** Description of the task **
Whenever a line below includes "icmp", add it to the tally, then give the total and nothing more.
═══ Entries supplied
-- ==== Sys2Proof/Machine/Footprint.lean ====
section
/-! DEFINITION. What a word touches before it issues: the bytes that it names (02_words.md R64), the registers that it reaches through the register window (01_machine.md R28), the passes it issues in and the ports they ask for (02_words.md R68). -/

namespace Sys2Proof.Machine

/-! Bytes -/

/-- The register use of a word that accesses memory lane by lane (R53), and whether it reads and writes memory. -/
def memForm : Instr → Option (MShape × MWord × Bool)
  | .ld z _ o => some (⟨z.bytes, false, true, false, none, false⟩, o, false)
  | .st z o => some (⟨z.bytes, true, false, false, none, false⟩, o, true)
  | .ldp z _ o => some (⟨z.bytes, false, true, false, none, true⟩, o, false)
  | .stp z o => some (⟨z.bytes, true, false, false, none, true⟩, o, true)
  | i => (atomOf i).map fun (a, o) => (⟨a.size, a.dataIn, a.ret, a.second, a.fmt, false⟩, o, true)

/-- The lanes of a word and the effective address of each (R53, R267). -/
def laneAddrs (s : State) (gk : Nat) (g : Group) (m : Mask) (h : MShape) (o : MWord) : List (Nat × Nat) :=
  let o' : MWord := if h.second then { o with index := .const 0 } else o
  (memLanes g.width (h.perLane o) m).map fun l => (l, effAddr s gk g l h.size o')

/-- A lane-private access as a span: the lane stands in bits 55:48 of the offset, for each lane has bytes of its own (01_machine.md R29). -/
def laneSpan (h : MShape) (wr : Bool) (l a : Nat) : Span :=
  ⟨if h.lp then 5 * 2 ^ 56 + l * 2 ^ 48 + a % 2 ^ 48 else a, h.size, wr⟩
/-- The offset of a span in its space. -/
def Span.off (x : Span) : Nat := if spaceOf x.addr = 5 then x.addr % 2 ^ 48 else offOf x.addr

/-- The line that a PREF, WB or INV names: for R64 a WB and an INV write it (10_memory_ops.md R276). -/
def lineSpans (s : State) (gk : Nat) (g : Group) (m : Mask) (o : MWord) (wr : Bool) : List (Nat × Span) :=
  (laneAddrs s gk g m ⟨1, false, false, false, none, false⟩ o).map fun (l, a) => (l, ⟨a / 128 * 128, 128, wr⟩)

/-- The operands of an X word in memory, as spans: A and B are read, the rows of C are written (07_matrix.md R192). -/
def xSpans (s : State) (gk : Nat) (g : Group) (f : XFmt) (sparse : Bool) (o : XWord) (m : Mask) : List (Nat × Span) :=
  let d := snapDesc g o.desc
  let w : MatWord := ⟨f, sparse, o.ta, o.tb, o.kcount.toNat, 0, 0, d, []⟩
  (sparseRows s gk g w ++ operandRows w true ++ operandRows w false).map (fun (a, n) => (0, ⟨a, n, false⟩)) ++
  (rowMask g.width (matM f) o.rm m).map fun r => (0, ⟨d.getD 2 0 + r * cstrOf d, 512, true⟩)

/-- The operands of a word that goes on from its snapshot (07_matrix.md R199). -/
def savedSpans (s : State) (gk : Nat) (g : Group) (sparse : Bool) (o : XWord) : List (Nat × Span) :=
  match g.mx.chain with
  | none => []
  | some ch =>
    let w : MatWord := ⟨ch.fmt, sparse, o.ta, o.tb, o.kcount.toNat, 0, 0, ch.desc, []⟩
    (sparseRows s gk g w ++ operandRows w true ++ operandRows w false).map (fun (a, n) => (0, ⟨a, n, false⟩)) ++
    (rowsOf (matM ch.fmt) ch.rows).map fun r => (0, ⟨ch.desc.getD 2 0 + r * cstrOf ch.desc, 512, true⟩)

/-- The bytes that a word names for its active lanes, with the lane of each. -/
def wordSpans (s : State) (gk : Nat) (g : Group) (only : Bool) (i : Instr) (m : Mask) : List (Nat × Span) :=
  if m = 0 then []
  else match memForm i with
  | some (h, o, wr) => (laneAddrs s gk g m h o).map fun (l, a) => (l, laneSpan h wr l a)
  | none =>
    let ring (q : BitVec 3) : List (Nat × Span) :=
      let r := ringOf (g.binding q.toNat % 2 ^ 32)
      [(0, ⟨r.base, 64 + r.slots * r.size, true⟩)]
    let sweep (op : Nat) (o : SWord) : List (Nat × Span) :=
      (sweepFeet g op o).map fun f => (0, ⟨f.base, f.span, f.write⟩)
    match i with
    | .pref o => lineSpans s gk g m o false
    | .wb o | .inv o => lineSpans s gk g m o true
    | .wsig d o =>
      let z := (wd d).bytes
      (laneAddrs s gk g m ⟨z, true, false, true, none, false⟩ o).map (fun (l, a) => (l, ⟨a, z, true⟩)) ++
        [(0, ⟨baseVal s gk g 0 o.index, z, true⟩)]
    | .topen o => [(0, ⟨baseVal s gk g 0 o.base, 64, false⟩)]
    | .tsplit o => [(0, ⟨baseVal s gk g 0 o.index, 8 * (bits o.off.toNat 7 4 + 1), true⟩)]
    | .swadd o => sweep 0 o
    | .swmul o => sweep 1 o
    | .swfma o => sweep 2 o
    | .swmax o => sweep 3 o
    | .swmin o => sweep 4 o
    | .swcvt o => sweep 5 o
    | .swexp o => sweep 6 o
    | .swsum o => sweep 7 o
    | .swcpy o => sweep 8 o
    | .swset o => sweep 9 o
    | .mma f o => if only && resumes g f then savedSpans s gk g false o else xSpans s gk g f false o m
    | .mmsp f o => if only && resumes g f then savedSpans s gk g true o else xSpans s gk g f true o m
    | .mres sparse o => if g.rowprog.getLsbD 63 then savedSpans s gk g sparse o else []
    | .mzero o =>
      let d := snapDesc g o.desc
      (rowMask g.width (kindRows o.kind.toNat) o.rm m).map fun r => (0, ⟨d.getD 2 0 + r * cstrOf d, 512, true⟩)
    | .jtbl _ idx tb _ _ => (lanesOf g.width m).map fun l =>
        (l, ⟨((g.scalar tb.toNat).toNat + 4 * tableIndex s gk g l idx) % 2 ^ 64, 4, false⟩)
    | .queuePush _ q _ | .queuePop _ _ q | .qclose _ q | .qstat _ _ q => ring q
    | .launch _ dst base idx => (launchLanes g.width dst idx m).map fun l =>
        (l, ⟨((g.scalar base.toNat).toNat + 64 * indexVal s gk g l idx) % 2 ^ 64, 64, false⟩)
    | _ => []

/-- Words that read memory and may stay outstanding without ordering anything: two such reads need no order (R64). -/
def plainRead : Instr → Bool
  | .ld _ _ o => !acquires o.ord
  | .ldp _ _ _ | .pref _ => true
  | _ => false

/-- A tile on which a group has a TACQ outstanding that a list of accesses names bytes of: its slice and entry (08_ordering_model.md R223). -/
def tileRequested (s : State) (gk t : Nat) (xs : List Span) : Option (Nat × Nat) :=
  s.homes.findSome? fun (h, x) => (x.waiting.find? fun q =>
    q.gk = gk && !q.join && (match tlook q.entry x.entries with
      | some e => e.tenant = t && xs.any fun y => spaceOf y.addr = 0 && (tileByte e.desc y.addr y.len).isSome
      | none => false)).map fun q => (h, q.entry)

/-! Passes and ports (02_words.md R68; 01_machine.md R10, R11) -/

/-- The passes of an instruction. -/
def passCount (w : Nat) : Nat := max 1 (w / 32)

/-- Issue cycles of a pass of a lane operation (05_lane_scalar_ops.md R125), and whether it runs on the floating-point array. -/
def laneCycles : LaneOp → Nat
  | .fp _ f | .fldx f | .fcmp f | .fcls f => if f = .d then 2 else 1
  | .fu _ f => if f = .d then 16 else 4
  | .int .imul l | .int .imulh l | .int .imulhUs l | .int .imad l => if l then 4 else 1
  | .div _ l _ => if l then 16 else 8
  | .int _ l | .mov l | .lea l | .bfx l _ | .bfi l | .icmp l _ | .sel l => if l then 2 else 1
  | .prmt | .idx2 => 1
def onFloats : LaneOp → Bool
  | .fp _ _ | .fu _ _ | .fldx _ | .fcmp _ | .fcls _ => true
  | _ => false

/-- Issue cycles of a pass of a word (R125; 06_sweep_quantise.md R168). -/
def issueCycles : Instr → Nat
  | .pairWord x y =>
    if onFloats x.op = onFloats y.op then laneCycles x.op + laneCycles y.op else max (laneCycles x.op) (laneCycles y.op)
  | .idiv l _ _ | .irem l _ _ => if l then 16 else 8
  | .imul l _ | .imulh _ l _ | .imad l _ => if l then 4 else 1
  | .frcp f _ | .frsq f _ | .fsqrt f _ | .fdiv f _ | .fex2 f _ | .flg2 f _ | .fsin f _ | .fcos f _ => if f = .d then 16 else 4
  | .fadd f _ | .fsub f _ | .fmul f _ | .ffma f _ | .fmin f _ | .fmax f _ | .fldx f _ | .frnd f _ _ | .fcmp f _ | .fcmpK f _ _
  | .fcls f _ => if f = .d then 2 else 1
  | .iadd l _ | .isub l _ | .imin _ l _ | .imax _ l _ | .iabs l _ | .and l _ | .or l _ | .xor l _ | .andn l _ | .shl l _
  | .shr l _ | .sar l _ | .rotl l _ | .popc l _ | .clz l _ | .brev l _ | .bfx l _ _ | .bfi l _ | .mov l _ | .lea l _
  | .icmp l _ _ | .icmpK l _ _ _ | .sel l _ | .movi l _ _ _ => if l then 2 else 1
  | .lscan l _ _ _ | .lred l _ _ => if l then 4 else 2
  | .cvt s d _ _ _ => if s.wide || d.wide then 2 else 1
  | .cvts _ _ _ _ | .qscl _ _ | .qpk8 _ _ | .qunp _ _ => 2
  | .qpk4 _ => 4
  | .qhad n _ _ _ => if hadLen n ≤ 32 then 4 else 8
  | _ => 1

/-- The source positions of an F or FI word that read a lane register: position, register, whether pattern 001 asks for
its latch (02_words.md R42, R44). -/
def laneSources (i : Instr) : List (Nat × Nat × Bool) :=
  let srcs : List (Nat × Src) := match i with
    | .cvts _ _ o c => [(0, o.a), (2, c)]
    | .movh _ _ a _ => [(0, a)]
    | _ => (patsOf i).flatMap fun (n, a) => match a with
      | .reg a b c _ => ([a, b, c].take n).zipIdx.map fun (x, k) => (k, x)
      | .imm a b _ => ([a, b].take (match i with
        | .icmp _ _ _ | .icmpK _ _ _ _ => 1
        | _ => n - 1)).zipIdx.map fun (x, k) => (k, x)
  srcs.filterMap fun (k, x) => match x with
    | .lane v p => some (k, v.toNat, p == .keep)
    | _ => none

/-- Operand-reuse latches that a word's sources hit (12_groups_progress.md R319). -/
def latchHit (k : Core) (gk : Nat) (g : Group) (x : Nat × Nat × Bool) : Bool :=
  g.width ≤ 32 && tlook (3 * (gk % 64 % 4) + x.1) k.latches = some (gk, x.2.1)

/-- The lane registers that a word reads from the banks. -/
def bankReads (k : Core) (gk : Nat) (g : Group) (i : Instr) : List Nat :=
  match laneSources i with
  | [] => (uses i).rd.filterMap fun r => match r with
    | .v n => some n
    | _ => none
  | xs => (xs.filter fun x => !latchHit k gk g x).map (·.2.1)

/-- What pass `p` of a word asks for: the granules of its sources' lanes, and of the accesses that its lanes make to the
core's store; and in the first pass the matrix, engine or sweep port. -/
def passWants (s : State) (gk : Nat) (g : Group) (i : Instr) (xs : List (Nat × Span)) (p : Nat) : List Want :=
  let core := coreOfGrp gk
  let inPass (l : Nat) : Bool := l / 32 = p
  let regs := (bankReads (s.core core) gk g i).flatMap fun n =>
    (List.range (min 32 g.width / 16)).map fun j => Want.granule ((g.place core n (32 * p + 16 * j)).1 % Config.granulesPerCore)
  let loc : List Want := match tlook (blkOfGrp gk) s.blocks with
    | none => []
    | some b => match (s.gridOf b.grid).bind (·.hdr) with
      | none => []
      | some h => (xs.filter fun x => inPass x.1 && x.2.len ≤ 16).filterMap fun (l, x) =>
          match locate s gk g b h (spaceOf x.addr) x.off l with
          | some (.gran false k _ _ _) =>
            if k / Config.granulesPerCore = core then some (.granule (k % Config.granulesPerCore)) else none
          | _ => none
  let unit : List Want := match i with
    | .mma _ _ | .mmsp _ _ | .mres _ _ | .mzero _ | .mcfg _ => [.matrix]
    | .cpy _ | .gath _ | .scat _ | .coll _ => [.engine]
    | .swadd _ | .swmul _ | .swfma _ | .swmax _ | .swmin _ | .swcvt _ | .swexp _ | .swsum _ | .swcpy _ | .swset _ => [.sweep]
    | _ => []
  regs ++ loc ++ if p = 0 then unit else []

/-- The port that a request names (R68). Which bank holds a granule the spec does not say (log 79). -/
def Want.port : Want → Nat
  | .granule k => Config.bankOf k % 32
  | .matrix => 32
  | .engine => 33
  | .sweep => 34

/-- Whether two requests meet at a port. -/
def Ask.meets (a b : Ask) : Bool := a.wants.any fun x => b.wants.any fun y => x == y || x.port = y.port

/-- Whether the request of quadrant `q` ranks above the one of quadrant `r`, the pointer standing at `p` (R68). -/
def Ask.above (p q : Nat) (a : Ask) (r : Nat) (b : Ask) : Bool :=
  a.arrived < b.arrived || (a.arrived = b.arrived && (q + 4 - p) % 4 < (r + 4 - p) % 4)

/-- Whether a request of quadrant `q` made in cycle `t` loses a port: another quadrant's request for it ranks above, or
has been granted in this cycle. -/
def Core.loses (k : Core) (t q : Nat) (a : Ask) : Bool :=
  k.asks.any fun (r, b) => r != q && b.arrived ≤ t && (b.won || b.above k.port r q a) && a.meets b

/-- The request of quadrant `q` after the cycle `t`: a pass that was granted its ports gives way to the next one; the quadrant
is free once the issue cycles of the last are over. -/
def Core.askAfter (k : Core) (t q : Nat) (a : Ask) : Option Ask :=
  if t < a.arrived || !a.begun then some a
  else if a.won || !k.loses t q a then
    match a.later with
    | w :: rest => some { a with wants := w, later := rest, arrived := t + a.every, won := false }
    | [] => if a.every ≤ 1 then none else some { a with wants := [], every := 1, arrived := t + a.every - 1, won := false }
  else some { a with won := false }

/-- The highest-ranked requester of a cycle. -/
def topAsk (p : Nat) (xs : List (Nat × Ask)) : Option (Nat × Ask) :=
  xs.foldl (fun m x => match m with
    | none => some x
    | some y => if x.2.above p x.1 y.1 y.2 then some x else some y) none

/-- The rotating pointer after a cycle (R68): if two requests met at a port, the highest-ranked requester's quadrant plus 1. -/
def Core.portAfter (k : Core) (t : Nat) : Nat :=
  let now := k.asks.filter fun x => x.2.arrived ≤ t && !x.2.wants.isEmpty
  if now.any fun x => now.any fun y => x.1 < y.1 && x.2.meets y.2 then
    match topAsk k.port now with
    | some (q, _) => (q + 1) % 4
    | none => k.port
  else k.port

/-- The ports of a core at the end of cycle `t`. -/
def Core.endCycle (t : Nat) (k : Core) : Core :=
  if k.asks.isEmpty then k
  else { k with port := k.portAfter t, asks := k.asks.filterMap fun (q, a) => (k.askAfter t q a).map fun b => (q, b) }

/-- The ports after `n` cycles from cycle `t` on. -/
def Core.endCycles (k : Core) (t : Nat) : Nat → Core
  | 0 => k
  | n + 1 => if k.asks.isEmpty then k else (k.endCycle t).endCycles (t + 1) n

end Sys2Proof.Machine
end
══════
** Task solution **
3